## DATA FOR REVIEW
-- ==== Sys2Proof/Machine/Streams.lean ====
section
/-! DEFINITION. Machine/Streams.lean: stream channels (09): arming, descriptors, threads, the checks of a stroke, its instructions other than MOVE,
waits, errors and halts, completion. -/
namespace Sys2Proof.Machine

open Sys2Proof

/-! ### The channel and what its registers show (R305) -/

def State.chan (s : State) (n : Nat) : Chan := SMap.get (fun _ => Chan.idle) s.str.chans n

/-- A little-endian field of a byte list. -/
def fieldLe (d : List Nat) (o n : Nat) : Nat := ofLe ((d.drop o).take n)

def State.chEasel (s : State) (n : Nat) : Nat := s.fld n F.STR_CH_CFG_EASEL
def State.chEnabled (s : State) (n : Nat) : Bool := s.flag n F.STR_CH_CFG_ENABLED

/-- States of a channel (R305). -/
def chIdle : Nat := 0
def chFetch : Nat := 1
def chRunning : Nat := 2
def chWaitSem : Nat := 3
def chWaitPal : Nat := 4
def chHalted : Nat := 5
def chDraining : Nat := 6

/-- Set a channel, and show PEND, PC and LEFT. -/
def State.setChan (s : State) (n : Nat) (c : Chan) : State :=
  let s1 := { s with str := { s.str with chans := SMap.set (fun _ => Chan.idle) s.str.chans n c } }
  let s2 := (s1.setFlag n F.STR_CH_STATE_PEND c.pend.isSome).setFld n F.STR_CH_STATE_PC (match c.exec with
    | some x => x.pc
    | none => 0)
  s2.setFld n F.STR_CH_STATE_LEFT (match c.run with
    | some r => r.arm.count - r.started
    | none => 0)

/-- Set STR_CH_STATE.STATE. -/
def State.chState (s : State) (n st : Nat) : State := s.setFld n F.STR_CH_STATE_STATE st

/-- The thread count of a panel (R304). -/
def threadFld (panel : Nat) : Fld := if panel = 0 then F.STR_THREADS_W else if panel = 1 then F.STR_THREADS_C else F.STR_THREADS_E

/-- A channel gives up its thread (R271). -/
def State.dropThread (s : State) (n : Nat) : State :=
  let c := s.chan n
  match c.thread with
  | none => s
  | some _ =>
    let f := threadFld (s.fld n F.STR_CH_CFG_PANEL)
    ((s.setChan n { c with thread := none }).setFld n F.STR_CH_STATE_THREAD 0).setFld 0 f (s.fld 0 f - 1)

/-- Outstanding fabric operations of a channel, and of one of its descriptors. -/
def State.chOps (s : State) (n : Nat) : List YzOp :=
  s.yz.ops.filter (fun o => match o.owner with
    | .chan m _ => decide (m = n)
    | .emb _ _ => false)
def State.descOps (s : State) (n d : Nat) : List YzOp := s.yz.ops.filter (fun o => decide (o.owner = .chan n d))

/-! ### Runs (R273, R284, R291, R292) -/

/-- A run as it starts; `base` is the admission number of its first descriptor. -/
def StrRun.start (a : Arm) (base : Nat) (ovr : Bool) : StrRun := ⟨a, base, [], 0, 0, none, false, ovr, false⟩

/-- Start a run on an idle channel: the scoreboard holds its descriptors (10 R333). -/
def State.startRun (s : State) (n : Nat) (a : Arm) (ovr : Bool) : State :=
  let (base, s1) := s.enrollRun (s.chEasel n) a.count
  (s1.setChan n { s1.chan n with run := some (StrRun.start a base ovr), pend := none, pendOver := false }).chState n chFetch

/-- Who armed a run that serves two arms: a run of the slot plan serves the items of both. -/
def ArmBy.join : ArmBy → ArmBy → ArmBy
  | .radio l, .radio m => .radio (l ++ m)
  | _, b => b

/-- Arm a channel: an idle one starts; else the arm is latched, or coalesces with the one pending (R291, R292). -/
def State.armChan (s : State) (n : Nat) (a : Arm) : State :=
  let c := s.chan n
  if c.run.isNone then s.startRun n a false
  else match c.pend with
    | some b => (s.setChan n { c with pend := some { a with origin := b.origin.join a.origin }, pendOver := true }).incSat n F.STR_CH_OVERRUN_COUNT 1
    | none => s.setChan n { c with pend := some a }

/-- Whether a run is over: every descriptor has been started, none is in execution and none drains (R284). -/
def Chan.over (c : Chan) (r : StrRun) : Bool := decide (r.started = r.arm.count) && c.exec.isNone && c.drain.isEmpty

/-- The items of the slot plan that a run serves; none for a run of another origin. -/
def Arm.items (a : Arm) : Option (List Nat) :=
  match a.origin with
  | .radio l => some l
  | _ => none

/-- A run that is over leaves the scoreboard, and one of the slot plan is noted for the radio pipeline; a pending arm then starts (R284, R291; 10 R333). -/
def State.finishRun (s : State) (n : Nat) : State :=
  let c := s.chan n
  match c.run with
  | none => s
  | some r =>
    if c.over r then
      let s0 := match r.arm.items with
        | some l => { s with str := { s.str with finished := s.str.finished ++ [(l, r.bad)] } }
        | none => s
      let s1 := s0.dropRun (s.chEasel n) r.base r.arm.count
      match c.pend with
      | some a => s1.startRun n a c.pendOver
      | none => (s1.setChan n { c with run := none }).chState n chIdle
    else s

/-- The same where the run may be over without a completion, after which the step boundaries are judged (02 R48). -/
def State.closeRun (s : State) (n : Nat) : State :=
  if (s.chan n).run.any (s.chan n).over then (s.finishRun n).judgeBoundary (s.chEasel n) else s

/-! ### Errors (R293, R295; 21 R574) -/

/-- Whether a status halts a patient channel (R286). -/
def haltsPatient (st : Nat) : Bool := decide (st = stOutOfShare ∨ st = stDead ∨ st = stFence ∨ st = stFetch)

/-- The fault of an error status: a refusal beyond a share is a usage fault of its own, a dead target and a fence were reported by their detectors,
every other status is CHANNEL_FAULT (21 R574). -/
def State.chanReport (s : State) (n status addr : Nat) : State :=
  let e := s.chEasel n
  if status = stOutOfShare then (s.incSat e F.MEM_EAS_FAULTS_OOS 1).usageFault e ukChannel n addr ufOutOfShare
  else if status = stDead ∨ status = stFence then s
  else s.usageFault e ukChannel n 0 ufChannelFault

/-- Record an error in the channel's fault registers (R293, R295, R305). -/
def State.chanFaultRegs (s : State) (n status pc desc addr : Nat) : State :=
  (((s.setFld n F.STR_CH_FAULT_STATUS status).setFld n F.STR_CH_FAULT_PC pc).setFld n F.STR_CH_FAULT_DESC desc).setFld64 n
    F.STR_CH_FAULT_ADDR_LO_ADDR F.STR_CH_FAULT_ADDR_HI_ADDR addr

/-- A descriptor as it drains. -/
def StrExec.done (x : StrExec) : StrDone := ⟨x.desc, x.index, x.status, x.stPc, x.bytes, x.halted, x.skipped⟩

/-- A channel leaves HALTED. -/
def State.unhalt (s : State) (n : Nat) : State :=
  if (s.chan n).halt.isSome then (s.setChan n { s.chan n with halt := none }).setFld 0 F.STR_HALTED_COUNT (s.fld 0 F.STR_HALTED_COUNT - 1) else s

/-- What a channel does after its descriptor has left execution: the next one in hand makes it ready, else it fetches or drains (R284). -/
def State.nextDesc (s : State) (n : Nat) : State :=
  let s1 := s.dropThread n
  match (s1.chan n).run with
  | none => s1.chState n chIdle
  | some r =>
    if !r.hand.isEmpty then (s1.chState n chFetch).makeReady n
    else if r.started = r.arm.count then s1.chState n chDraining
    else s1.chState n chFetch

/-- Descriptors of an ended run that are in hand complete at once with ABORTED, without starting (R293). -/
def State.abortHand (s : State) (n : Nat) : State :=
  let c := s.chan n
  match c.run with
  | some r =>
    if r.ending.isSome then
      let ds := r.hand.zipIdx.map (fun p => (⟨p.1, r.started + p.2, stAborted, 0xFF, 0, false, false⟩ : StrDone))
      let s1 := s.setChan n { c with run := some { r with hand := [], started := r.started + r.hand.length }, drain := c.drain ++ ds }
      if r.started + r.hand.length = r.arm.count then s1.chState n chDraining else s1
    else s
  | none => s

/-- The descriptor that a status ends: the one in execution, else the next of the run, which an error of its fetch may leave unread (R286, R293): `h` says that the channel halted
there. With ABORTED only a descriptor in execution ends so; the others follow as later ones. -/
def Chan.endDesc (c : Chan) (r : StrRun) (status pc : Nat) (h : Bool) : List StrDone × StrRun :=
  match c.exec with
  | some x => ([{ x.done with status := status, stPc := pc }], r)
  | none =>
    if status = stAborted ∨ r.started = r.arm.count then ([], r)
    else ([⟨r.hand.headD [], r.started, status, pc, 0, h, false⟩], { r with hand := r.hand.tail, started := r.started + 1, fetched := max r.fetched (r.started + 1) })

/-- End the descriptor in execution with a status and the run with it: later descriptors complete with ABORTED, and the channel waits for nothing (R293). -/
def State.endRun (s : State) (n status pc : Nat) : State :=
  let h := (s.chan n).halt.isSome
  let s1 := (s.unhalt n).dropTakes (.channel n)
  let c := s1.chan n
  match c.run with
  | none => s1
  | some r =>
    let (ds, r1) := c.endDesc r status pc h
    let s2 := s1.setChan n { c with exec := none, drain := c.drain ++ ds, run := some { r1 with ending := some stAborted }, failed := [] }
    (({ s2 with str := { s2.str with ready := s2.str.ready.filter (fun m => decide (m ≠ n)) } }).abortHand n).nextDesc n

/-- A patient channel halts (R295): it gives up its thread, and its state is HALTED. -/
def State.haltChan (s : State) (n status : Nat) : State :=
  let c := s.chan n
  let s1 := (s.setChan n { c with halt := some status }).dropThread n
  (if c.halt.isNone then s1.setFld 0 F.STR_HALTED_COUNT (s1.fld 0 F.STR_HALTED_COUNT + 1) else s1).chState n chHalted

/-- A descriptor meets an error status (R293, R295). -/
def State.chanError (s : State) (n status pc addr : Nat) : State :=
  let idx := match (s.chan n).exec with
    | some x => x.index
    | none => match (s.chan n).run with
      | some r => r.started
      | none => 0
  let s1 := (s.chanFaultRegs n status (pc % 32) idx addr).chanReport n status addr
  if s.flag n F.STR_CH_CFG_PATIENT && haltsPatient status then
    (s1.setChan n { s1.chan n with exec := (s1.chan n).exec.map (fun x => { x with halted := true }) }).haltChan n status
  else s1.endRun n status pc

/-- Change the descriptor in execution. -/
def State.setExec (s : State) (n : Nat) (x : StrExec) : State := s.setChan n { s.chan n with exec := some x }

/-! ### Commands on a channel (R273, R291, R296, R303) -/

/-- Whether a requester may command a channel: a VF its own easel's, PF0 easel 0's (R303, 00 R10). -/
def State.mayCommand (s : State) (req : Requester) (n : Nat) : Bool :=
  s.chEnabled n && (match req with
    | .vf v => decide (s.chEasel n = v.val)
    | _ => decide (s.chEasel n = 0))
* * *
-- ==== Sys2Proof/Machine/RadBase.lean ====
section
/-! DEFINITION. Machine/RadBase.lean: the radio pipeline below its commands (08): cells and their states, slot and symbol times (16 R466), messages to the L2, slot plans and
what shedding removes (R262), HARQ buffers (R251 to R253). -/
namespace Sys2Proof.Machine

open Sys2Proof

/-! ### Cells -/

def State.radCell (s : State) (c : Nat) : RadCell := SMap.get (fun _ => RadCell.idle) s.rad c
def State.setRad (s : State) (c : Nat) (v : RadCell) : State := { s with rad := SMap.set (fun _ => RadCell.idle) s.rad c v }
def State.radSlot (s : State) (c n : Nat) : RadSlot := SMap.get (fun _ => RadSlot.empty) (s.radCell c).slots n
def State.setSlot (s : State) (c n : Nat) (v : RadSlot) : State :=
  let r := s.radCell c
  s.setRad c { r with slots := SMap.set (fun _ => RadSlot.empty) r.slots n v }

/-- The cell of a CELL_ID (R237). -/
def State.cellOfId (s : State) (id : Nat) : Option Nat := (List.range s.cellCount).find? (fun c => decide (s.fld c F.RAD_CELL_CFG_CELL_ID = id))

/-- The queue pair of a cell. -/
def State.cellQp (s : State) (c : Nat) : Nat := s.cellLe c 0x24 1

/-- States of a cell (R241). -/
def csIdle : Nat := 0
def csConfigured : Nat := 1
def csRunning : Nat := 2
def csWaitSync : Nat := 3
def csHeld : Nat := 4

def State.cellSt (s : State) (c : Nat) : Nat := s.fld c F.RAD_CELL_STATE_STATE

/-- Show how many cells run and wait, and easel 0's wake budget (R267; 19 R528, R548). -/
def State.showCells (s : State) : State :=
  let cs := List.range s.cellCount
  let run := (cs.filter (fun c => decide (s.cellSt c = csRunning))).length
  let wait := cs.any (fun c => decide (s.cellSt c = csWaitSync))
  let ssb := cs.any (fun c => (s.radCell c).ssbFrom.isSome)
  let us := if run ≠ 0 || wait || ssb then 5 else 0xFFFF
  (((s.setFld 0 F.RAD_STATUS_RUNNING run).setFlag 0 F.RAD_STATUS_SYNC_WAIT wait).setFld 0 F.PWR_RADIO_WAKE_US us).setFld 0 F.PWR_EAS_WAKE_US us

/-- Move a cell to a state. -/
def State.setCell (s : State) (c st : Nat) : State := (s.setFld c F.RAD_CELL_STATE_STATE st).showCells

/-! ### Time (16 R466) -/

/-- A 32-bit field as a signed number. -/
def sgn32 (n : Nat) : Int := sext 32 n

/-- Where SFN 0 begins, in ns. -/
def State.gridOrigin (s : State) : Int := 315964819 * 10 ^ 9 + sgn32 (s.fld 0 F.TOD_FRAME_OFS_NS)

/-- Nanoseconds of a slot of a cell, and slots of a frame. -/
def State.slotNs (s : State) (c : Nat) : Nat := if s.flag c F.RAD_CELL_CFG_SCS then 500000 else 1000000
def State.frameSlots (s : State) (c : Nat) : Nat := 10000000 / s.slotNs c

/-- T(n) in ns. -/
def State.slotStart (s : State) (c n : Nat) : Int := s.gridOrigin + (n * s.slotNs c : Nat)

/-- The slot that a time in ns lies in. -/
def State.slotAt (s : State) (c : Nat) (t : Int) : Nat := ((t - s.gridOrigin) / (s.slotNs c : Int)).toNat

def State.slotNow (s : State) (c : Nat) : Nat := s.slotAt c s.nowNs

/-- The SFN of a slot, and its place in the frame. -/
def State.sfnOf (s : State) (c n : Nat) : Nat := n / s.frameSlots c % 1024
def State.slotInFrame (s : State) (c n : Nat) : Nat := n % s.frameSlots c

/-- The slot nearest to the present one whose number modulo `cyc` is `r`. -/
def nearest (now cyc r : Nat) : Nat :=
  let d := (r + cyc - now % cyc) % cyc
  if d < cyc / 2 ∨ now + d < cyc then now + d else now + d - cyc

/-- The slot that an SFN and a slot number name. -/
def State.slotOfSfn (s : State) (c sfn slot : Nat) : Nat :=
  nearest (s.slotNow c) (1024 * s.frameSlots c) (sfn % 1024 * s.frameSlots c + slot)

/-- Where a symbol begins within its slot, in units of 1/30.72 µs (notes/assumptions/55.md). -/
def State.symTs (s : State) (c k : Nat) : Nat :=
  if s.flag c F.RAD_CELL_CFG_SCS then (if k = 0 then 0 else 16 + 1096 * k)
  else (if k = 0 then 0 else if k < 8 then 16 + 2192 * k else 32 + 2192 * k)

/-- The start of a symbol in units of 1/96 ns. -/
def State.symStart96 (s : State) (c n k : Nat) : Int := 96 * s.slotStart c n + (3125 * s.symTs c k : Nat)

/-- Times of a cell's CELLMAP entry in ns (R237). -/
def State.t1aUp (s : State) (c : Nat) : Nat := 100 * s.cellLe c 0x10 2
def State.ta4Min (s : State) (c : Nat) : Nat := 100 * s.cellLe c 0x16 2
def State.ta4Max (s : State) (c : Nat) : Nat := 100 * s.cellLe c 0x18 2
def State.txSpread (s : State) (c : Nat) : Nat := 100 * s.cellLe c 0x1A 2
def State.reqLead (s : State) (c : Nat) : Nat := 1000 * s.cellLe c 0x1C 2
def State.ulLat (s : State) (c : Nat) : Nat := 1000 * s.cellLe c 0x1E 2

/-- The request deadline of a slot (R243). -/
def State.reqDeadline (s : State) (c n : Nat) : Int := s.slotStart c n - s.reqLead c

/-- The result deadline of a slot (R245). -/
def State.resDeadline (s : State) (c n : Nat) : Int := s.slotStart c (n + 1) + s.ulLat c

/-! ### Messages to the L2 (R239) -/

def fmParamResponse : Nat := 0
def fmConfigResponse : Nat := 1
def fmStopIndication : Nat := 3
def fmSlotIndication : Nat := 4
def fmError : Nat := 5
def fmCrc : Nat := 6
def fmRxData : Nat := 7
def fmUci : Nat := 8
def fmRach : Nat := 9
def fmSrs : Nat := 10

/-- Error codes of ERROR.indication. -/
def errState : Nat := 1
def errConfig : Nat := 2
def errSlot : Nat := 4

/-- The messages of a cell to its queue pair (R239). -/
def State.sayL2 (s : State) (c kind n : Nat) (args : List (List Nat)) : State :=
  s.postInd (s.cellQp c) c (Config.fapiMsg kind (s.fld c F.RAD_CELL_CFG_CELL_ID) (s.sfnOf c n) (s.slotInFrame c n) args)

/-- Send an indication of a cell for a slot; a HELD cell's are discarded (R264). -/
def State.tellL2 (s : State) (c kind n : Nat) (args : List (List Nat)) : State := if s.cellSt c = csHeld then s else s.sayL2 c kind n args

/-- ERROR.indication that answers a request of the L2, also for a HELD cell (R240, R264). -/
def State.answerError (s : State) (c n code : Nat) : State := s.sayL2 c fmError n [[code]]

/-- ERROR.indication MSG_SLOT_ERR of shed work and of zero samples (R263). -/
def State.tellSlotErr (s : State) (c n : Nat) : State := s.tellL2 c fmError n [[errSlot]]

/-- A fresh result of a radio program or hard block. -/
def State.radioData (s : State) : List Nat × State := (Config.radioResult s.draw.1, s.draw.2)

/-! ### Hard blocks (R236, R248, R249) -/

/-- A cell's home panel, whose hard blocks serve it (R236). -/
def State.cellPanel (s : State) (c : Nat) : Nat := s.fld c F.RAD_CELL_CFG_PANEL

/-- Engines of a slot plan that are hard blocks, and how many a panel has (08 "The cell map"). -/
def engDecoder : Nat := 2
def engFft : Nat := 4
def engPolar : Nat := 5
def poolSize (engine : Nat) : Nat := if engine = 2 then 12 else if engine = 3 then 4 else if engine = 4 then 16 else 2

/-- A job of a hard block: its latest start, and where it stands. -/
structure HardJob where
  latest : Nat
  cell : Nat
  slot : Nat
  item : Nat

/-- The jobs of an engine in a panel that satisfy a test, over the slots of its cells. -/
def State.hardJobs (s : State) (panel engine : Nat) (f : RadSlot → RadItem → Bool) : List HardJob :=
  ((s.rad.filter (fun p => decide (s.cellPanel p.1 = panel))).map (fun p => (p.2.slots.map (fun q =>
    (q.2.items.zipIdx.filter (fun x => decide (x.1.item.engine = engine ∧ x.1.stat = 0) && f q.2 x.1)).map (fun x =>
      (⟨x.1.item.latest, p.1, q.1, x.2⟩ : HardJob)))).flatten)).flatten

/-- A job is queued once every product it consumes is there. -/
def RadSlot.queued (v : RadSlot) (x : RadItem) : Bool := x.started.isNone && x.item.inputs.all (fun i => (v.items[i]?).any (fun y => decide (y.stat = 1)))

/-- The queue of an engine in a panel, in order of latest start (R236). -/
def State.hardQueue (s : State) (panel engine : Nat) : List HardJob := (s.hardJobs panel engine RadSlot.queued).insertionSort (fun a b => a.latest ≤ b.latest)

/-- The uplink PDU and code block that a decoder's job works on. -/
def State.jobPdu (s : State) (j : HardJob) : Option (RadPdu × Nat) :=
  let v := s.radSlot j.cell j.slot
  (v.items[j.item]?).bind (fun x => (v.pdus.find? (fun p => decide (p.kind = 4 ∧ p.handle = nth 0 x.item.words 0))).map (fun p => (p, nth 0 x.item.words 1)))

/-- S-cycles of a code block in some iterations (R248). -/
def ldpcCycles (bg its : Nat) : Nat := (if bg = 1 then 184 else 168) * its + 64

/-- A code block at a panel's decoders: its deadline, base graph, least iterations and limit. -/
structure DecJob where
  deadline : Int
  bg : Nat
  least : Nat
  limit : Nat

## EXERCISE
Here the output must be the lines above from the line with "match a.origin with" to the line with "(((s.setFld n F.STR_CH_FAULT_STATUS", both included, duplicated word for word and nothing else.

## FINISHED TASK
  match a.origin with
  | .radio l => some l
  | _ => none

/-- A run that is over leaves the scoreboard, and one of the slot plan is noted for the radio pipeline; a pending arm then starts (R284, R291; 10 R333). -/
def State.finishRun (s : State) (n : Nat) : State :=
  let c := s.chan n
  match c.run with
  | none => s
  | some r =>
    if c.over r then
      let s0 := match r.arm.items with
        | some l => { s with str := { s.str with finished := s.str.finished ++ [(l, r.bad)] } }
        | none => s
      let s1 := s0.dropRun (s.chEasel n) r.base r.arm.count
      match c.pend with
      | some a => s1.startRun n a c.pendOver
      | none => (s1.setChan n { c with run := none }).chState n chIdle
    else s

/-- The same where the run may be over without a completion, after which the step boundaries are judged (02 R48). -/
def State.closeRun (s : State) (n : Nat) : State :=
  if (s.chan n).run.any (s.chan n).over then (s.finishRun n).judgeBoundary (s.chEasel n) else s

/-! ### Errors (R293, R295; 21 R574) -/

/-- Whether a status halts a patient channel (R286). -/
def haltsPatient (st : Nat) : Bool := decide (st = stOutOfShare ∨ st = stDead ∨ st = stFence ∨ st = stFetch)

/-- The fault of an error status: a refusal beyond a share is a usage fault of its own, a dead target and a fence were reported by their detectors,
every other status is CHANNEL_FAULT (21 R574). -/
def State.chanReport (s : State) (n status addr : Nat) : State :=
  let e := s.chEasel n
  if status = stOutOfShare then (s.incSat e F.MEM_EAS_FAULTS_OOS 1).usageFault e ukChannel n addr ufOutOfShare
  else if status = stDead ∨ status = stFence then s
  else s.usageFault e ukChannel n 0 ufChannelFault

/-- Record an error in the channel's fault registers (R293, R295, R305). -/
def State.chanFaultRegs (s : State) (n status pc desc addr : Nat) : State :=
  (((s.setFld n F.STR_CH_FAULT_STATUS status).setFld n F.STR_CH_FAULT_PC pc).setFld n F.STR_CH_FAULT_DESC desc).setFld64 n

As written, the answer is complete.